[RECORDS TO USE — start]

-- ==== Sys2Proof/Certificates/Slice0/Obligations.lean ====
section
/-! DEFINITION. The statements for the provers. Each docstring names the rule of spec/ it formalises. -/

open Sys2Proof Sys2Proof.Machine

/-! ## Encoding and decoding -/

/-- Decode and encode agree on every command, with every value of the ignored bits, and a word that decodes
to a command is that command's word with some ignored bits (30_encoding R80, R81). -/
def Obligations.DecodeInvertsEncodeOnEveryWord : Prop :=
  (∀ (i : Instr) (ignored : BitVec 24), i.wf = true → decode (encodeWith ignored i) = .ok i) ∧
    (∀ (w : Word) (i : Instr), decode w = .ok i → w = encodeWith (w.extractLsb 31 8) i) ∧
    (∀ w w' : Word, w.setWidth 8 = w'.setWidth 8 → decode w = decode w')

/-- Every 8-bit value selects exactly one command or is reserved, and a reserved one is refused by name
(30_encoding R82, R84; R84 is marked derived in the spec). -/
def Obligations.EveryOpcodeIsACommandOrReserved : Prop :=
  ∀ w : Word,
    (opcodeReserved (w.setWidth 8) = true ∧ decode w = .error (.reservedOpcode (w.setWidth 8))) ∨
      (opcodeReserved (w.setWidth 8) = false ∧
        ∃ i : Instr, decode w = .ok i ∧ i.opcode = w.setWidth 8 ∧
          ∀ j : Instr, j.opcode = w.setWidth 8 → j = i)

/-- Words written out bit by bit from 30_encoding R80 and R81. -/
def Obligations.WrittenOutWordsDecode : Prop :=
  decode 0b00000000000000000000000000000001#32 = .ok .nalNext ∧
    decode 0b00000000000000000000000000000010#32 = .ok .adtsNext ∧
    decode 0b00000000000000000000000000000100#32 = .ok .flvNextTag ∧
    decode 0b00000000000000000000000000000101#32 = .ok .rtpParse ∧
    decode 0b11111111111111111111111100011111#32 = .ok .softReset ∧
    decode 0b00000000000000000000000000000000#32 = .error (.reservedOpcode 0#8)

/-- A step at which the engine has its turn, with the command `i` in progress, is exec of `i` (an engine input
at the head of the queue is used up; otherwise the state is the same). When the engine has its turn is the
model's choice (log 2). -/
def Obligations.StepRunsTheDecodedCommand : Prop :=
  ∀ (s : State) (i : Instr), Running s i → EngineTurnNext s →
    step s =
      exec i (if s.inputs.head? = some .engine then { s with inputs := s.inputs.tail } else s)

/-- The line `CMD m` or `CMD m, a` followed by `WAIT` (30_encoding R99) on an idle block: the CMD write (after
the ARG write) is accepted, the engine runs exactly that command, and the wait then ends with STATUS read. The
turn of the engine during a wait is the model's choice (log 2). -/
def Obligations.CommandLineRunsItsCommand : Prop :=
  ∀ (s : State) (i : Instr) (a : Word) (rest : List Input), s.status.busy = false →
    (i.takesOperand = true →
      Sys2Proof.core.run 3 { s with inputs := (HostLine.cmd i (some a)).expand ++ .wait :: rest } =
        exec i
          { s with
            arg := a
            status := s.status.accept i.opcode
            inputs := .wait :: rest
            response := .writeOk }) ∧
      (i.takesOperand = false →
        Sys2Proof.core.run 2 { s with inputs := (HostLine.cmd i none).expand ++ .wait :: rest } =
          exec i
            { s with
              status := s.status.accept i.opcode
              inputs := .wait :: rest
              response := .writeOk }) ∧
      (∀ u t : State, u.inputs = .wait :: rest → exec i u = .next t →
        step t = .next { t with inputs := rest, response := .readData t.status.toWord })

/-! ## The host's accesses -/

/-- CMD (10_state R24): a write while BUSY = 0 is accepted and starts the command its bits 7:0 select; a write
while BUSY = 1 is refused and flagged; a read returns 0. That the acceptance leaves CONSUMED, SKIPPED and the groups,
which the engine clears in a step of its own, is the model's choice (log 2, log 3; 40_cursor R110). -/
def Obligations.CmdWriteStartsTheCommand : Prop :=
  ∀ (s : State) (v : Word),
    (s.status.busy = false →
      ∃ t, hostAccess (.write .word 0x00C#32 v) s = .next t ∧
        t =
          { s with
            response := .writeOk
            status := { s.status with lastOp := v.setWidth 8, done := false, busy := true } } ∧
        (∀ i : Instr, i.opcode = v.setWidth 8 → engineTurn t = exec i t)) ∧
      (s.status.busy = true →
        hostAccess (.write .word 0x00C#32 v) s =
          .next { s with response := .writeOk, status := { s.status with busyWrite := true } }) ∧
      (s.status.busy = false →
        hostAccess (.read .word 0x00C#32) s = .next { s with response := .readData 0#32 })

/-- A reserved opcode (40_cursor R124) is accepted and completes with CMD_ERROR: from the state before the
write to the one after completion only STATUS (BUSY, DONE, CODE, LAST_OP) and the model's answer change. -/
def Obligations.ReservedOpcodeChangesOnlyStatus : Prop :=
  ∀ (s : State) (v : Word), s.status.busy = false → opcodeReserved (v.setWidth 8) = true →
    ∃ t, hostAccess (.write .word 0x00C#32 v) s = .next t ∧ t.status.busy = true ∧
      engineTurn t =
        .next
          { s with
            response := .writeOk
            status :=
              { s.status with
                lastOp := v.setWidth 8
                code := .cmdError
                busy := false
                done := true } }

/-- STATUS (10_state R23): where its fields stand, the numbers of CODE (60_exceptions R230), and what a write does
whatever BUSY is: a 1 clears DONE, OVERFLOW or BUSY_WRITE, a 0 leaves it, every other field keeps its value. -/
def Obligations.StatusWriteClearsOnlyOnes : Prop :=
  (∀ (s : State) (v : Word),
    hostAccess (.write .word 0x008#32 v) s =
      .next
        { s with
          response := .writeOk
          status :=
            { s.status with
              done := s.status.done && !v.getLsbD 1
              overflow := s.status.overflow && !v.getLsbD 2
              busyWrite := s.status.busyWrite && !v.getLsbD 3 } }) ∧
    [ResultCode.ok, .endOfStream, .needMoreData, .noStartCode, .noSyncWord, .truncated,
        .unsupportedTagType, .unsupportedCodec, .malformedHeader, .capacityExceeded,
        .cmdError].map ResultCode.toBits =
      [0#4, 1#4, 2#4, 3#4, 4#4, 5#4, 6#4, 7#4, 8#4, 9#4, 10#4] ∧
    ∀ st : Status,
      st.toWord.getLsbD 0 = st.busy ∧ st.toWord.getLsbD 1 = st.done ∧
        st.toWord.getLsbD 2 = st.overflow ∧ st.toWord.getLsbD 3 = st.busyWrite ∧
        st.toWord.extractLsb 7 4 = 0#4 ∧ st.toWord.extractLsb 11 8 = st.code.toBits ∧
        st.toWord.extractLsb 15 12 = 0#4 ∧ st.toWord.extractLsb 23 16 = st.lastOp ∧
        st.toWord.extractLsb 31 24 = 0#8

/-- DATA_IN (10_state R28): a write while BUSY = 1 is dropped and flagged; at LEN = BUF_CAP the byte is dropped
and OVERFLOW set; otherwise bits 7:0 become IBUF[LEN] and LEN grows by 1. A read returns 0. No other
event makes LEN grow. -/
def Obligations.DataInIsTheOnlyAppend : Prop :=
  (∀ (s : State) (v : Word), s.Inv →
    (s.status.busy = true →
      hostAccess (.write .word 0x01C#32 v) s =
        .next { s with response := .writeOk, status := { s.status with busyWrite := true } }) ∧
      (s.status.busy = false → s.len = s.cap →
        hostAccess (.write .word 0x01C#32 v) s =
          .next { s with response := .writeOk, status := { s.status with overflow := true } }) ∧
      (s.status.busy = false → s.len ≠ s.cap →
        ∃ t, hostAccess (.write .word 0x01C#32 v) s = .next t ∧
          t = { s with response := .writeOk, ibuf := t.ibuf, len := t.len } ∧
          t.len.toNat = s.len.toNat + 1 ∧
          ∀ k, Memory.read t.ibuf k =
            if k = s.len.toNat then v.setWidth 8 else Memory.read s.ibuf k) ∧
      (s.status.busy = false →
        hostAccess (.read .word 0x01C#32) s = .next { s with response := .readData 0#32 })) ∧
    ∀ s t : State, s.Inv → step s = .next t → s.len.toNat < t.len.toNat →
      s.status.busy = false ∧ s.len ≠ s.cap ∧
        ∃ v rest, s.inputs = .access (.write .word 0x01C#32 v) :: rest
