-- ==== Sys2Proof/Tests/Slice0.lean ====
section
/-! SUPPORT. The model's own tests: decoding of words written out from the spec, well-formedness refusals, and
vectors of spec/95_test_vectors.md, each named; and for every statement with hypotheses, states and operands that meet
them, clause by clause. -/

namespace Sys2Proof.Tests

open Sys2Proof.Machine

/-! ## Helpers -/

/-- The memory that holds the bytes from index `i` on. -/
def memOf (i : Nat) : List Byte → Memory
  | [] => []
  | b :: bs => if b = 0#8 then memOf (i + 1) bs else (i, b) :: memOf (i + 1) bs

/-- The start state of a vector (95_test_vectors section 0): bytes from index 0, POS and EOS as given. -/
def vec (bytes : List Byte) (pos : Nat) (eos : Bool) : State :=
  { State.reset with
    ibuf := memOf 0 bytes
    len := Word.ofN bytes.length
    pos := Word.ofN pos
    ctrl := ⟨eos, false⟩ }

/-- The next state of an outcome, or the reset state where there is none. -/
def after : Host.Outcome State Fault Refusal → State
  | .next s => s
  | .fault _ | .refused _ => State.reset

/-- The state after command `i` is accepted and run (10_state R24, 60_exceptions R233). -/
def run (i : Instr) (s : State) : State := after (issue i s)

def bytes (l : List Nat) : List Byte := l.map (BitVec.ofNat 8)

/-- What a host program's run of `n` steps leaves. -/
def runSteps (n : Nat) (s : State) : State := after (Sys2Proof.core.run n s)

/-! ## Decoding: words written out from 30_encoding R80, R81 -/

theorem test_decode_nalNext : decode 0b00000000_00000000_00000000_00000001#32 = .ok .nalNext := by decide
theorem test_decode_adtsNext : decode 0b00000000_00000000_00000000_00000010#32 = .ok .adtsNext := by decide
theorem test_decode_flvHeader : decode 0b00000000_00000000_00000000_00000011#32 = .ok .flvHeader := by decide
theorem test_decode_flvNextTag : decode 0b00000000_00000000_00000000_00000100#32 = .ok .flvNextTag := by decide
theorem test_decode_rtpParse : decode 0b00000000_00000000_00000000_00000101#32 = .ok .rtpParse := by decide
theorem test_decode_tsNext : decode 0b00000000_00000000_00000000_00000110#32 = .ok .tsNext := by decide
theorem test_decode_seek : decode 0b00000000_00000000_00000000_00010000#32 = .ok .seek := by decide
theorem test_decode_advance : decode 0b00000000_00000000_00000000_00010001#32 = .ok .advance := by decide
theorem test_decode_compact : decode 0b00000000_00000000_00000000_00010010#32 = .ok .compact := by decide
theorem test_decode_softReset : decode 0b00000000_00000000_00000000_00011111#32 = .ok .softReset := by decide

/-- Bits 31:8 are ignored (30_encoding R80; V55d). -/
theorem test_decode_ignores_upper_bits : decode 0x00000101#32 = .ok .nalNext := by decide
/-- Reserved opcodes are rejected by name (30_encoding R82). -/
theorem test_decode_reserved :
    decode 0x00000000#32 = .error (.reservedOpcode 0x00#8) ∧
      decode 0x00000007#32 = .error (.reservedOpcode 0x07#8) ∧
      decode 0xABCDEFFF#32 = .error (.reservedOpcode 0xFF#8) := by decide
/-- No two rows of the opcode table match one word. -/
theorem test_rows_disjoint :
    opcodeTable.Pairwise fun r r' => r.pattern &&& r'.mask ≠ r'.pattern &&& r.mask := by decide
theorem test_decodeTableWord : decodeTableWord 8 0x1F = some .softReset ∧ decodeTableWord 32 0x1F = some .softReset := by
  decide

/-! ## Well-formedness: an ill-formed term for each check -/

theorem test_wf_refuses_reserved_opcode : commandWordWf 0x00000013#32 = false := by decide
theorem test_wf_refuses_narrow_access : (BusAccess.read .half 0x008#32).isWord = false := by decide
theorem test_wf_refuses_misaligned_access : (BusAccess.read .word 0x002#32).isAligned = false := by decide
theorem test_wf_refuses_ill_formed_access : (BusAccess.write .byte 0x002#32 0#32).wf = false := by decide
theorem test_wf_refuses_operand_not_taken : (HostLine.cmd .nalNext (some 5#32)).wf = false := by decide
theorem test_wf_refuses_missing_operand : (HostLine.cmd .seek none).wf = false := by decide
theorem test_wf_refuses_empty_push : (HostLine.push []).wf = false := by decide

/-! ## Commands -/

/-- V1 step 1 (MM section 8). -/
theorem test_nal_V1_first :
    let t := run .nalNext (vec (bytes [0, 0, 1, 0x67, 0xAA, 0, 0, 0, 1, 0x68, 0xBB]) 0 true)
    readReg t .nalInfo = 0x76B#32 ∧ t.nal.payOff = 3#32 ∧ t.nal.payLen = 2#32 ∧ t.pos = 5#32 ∧
      readReg t .status = 0x00010002#32 := by decide
/-- V6b: a 4-byte code at its first byte, FORBIDDEN reported. -/
theorem test_nal_V6b :
    let t := run .nalNext (vec (bytes [0, 0, 1, 0xAA, 0, 0, 0, 0, 1, 0xBB]) 5 true)
    readReg t .nalInfo = 0x1B3C#32 ∧ t.nal.scOff = 5#32 ∧ t.nal.payOff = 9#32 ∧ t.consumed = 5#32 := by decide

/-- V13: a 9-byte header with its two extra bytes. -/
theorem test_adts_V13 :
    let t := run .adtsNext (vec (bytes [0xFF, 0xF0, 0x50, 0x80, 0x01, 0x7F, 0xFC, 0x12, 0x34, 0xAA, 0xBB]) 0 false)
    readReg t .adtsHdr = 0x1110#32 ∧ readReg t .adtsLen = 0x97FF000B#32 ∧ t.adts.crc = 0x1234#16 ∧
      t.adts.payOff = 9#32 ∧ t.pos = 11#32 := by decide
/-- V16c: the frame starts at p0; every field reported raw. -/
theorem test_adts_V16c :
    let t := run .adtsNext (vec (bytes [0xFF, 0xFF, 0xF1, 0x50, 0x80, 0x01, 0x3F]) 0 true)
    t.status.code = .truncated ∧ readReg t .adtsHdr = 0x000CAB3F#32 ∧ readReg t .adtsLen = 0x704F0400#32 ∧
      t.pos = 0#32 := by decide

[RECORDS TO USE — finish]

» TASK REQUIREMENTS:
Starting at the line above that contains "pos := Word.ofN pos", write out each line exactly until the line that contains "theorem test_decode_flvHeader : decode" has been written, and stop there.

» EXERCISE RESPONSE:
    pos := Word.ofN pos
    ctrl := ⟨eos, false⟩ }

/-- The next state of an outcome, or the reset state where there is none. -/
def after : Host.Outcome State Fault Refusal → State
  | .next s => s
  | .fault _ | .refused _ => State.reset

/-- The state after command `i` is accepted and run (10_state R24, 60_exceptions R233). -/
def run (i : Instr) (s : State) : State := after (issue i s)

def bytes (l : List Nat) : List Byte := l.map (BitVec.ofNat 8)

/-- What a host program's run of `n` steps leaves. -/
def runSteps (n : Nat) (s : State) : State := after (Sys2Proof.core.run n s)

/-! ## Decoding: words written out from 30_encoding R80, R81 -/

theorem test_decode_nalNext : decode 0b00000000_00000000_00000000_00000001#32 = .ok .nalNext := by decide
theorem test_decode_adtsNext : decode 0b00000000_00000000_00000000_00000010#32 = .ok .adtsNext := by decide
theorem test_decode_flvHeader : decode 0b00000000_00000000_00000000_00000011#32 = .ok .flvHeader := by decide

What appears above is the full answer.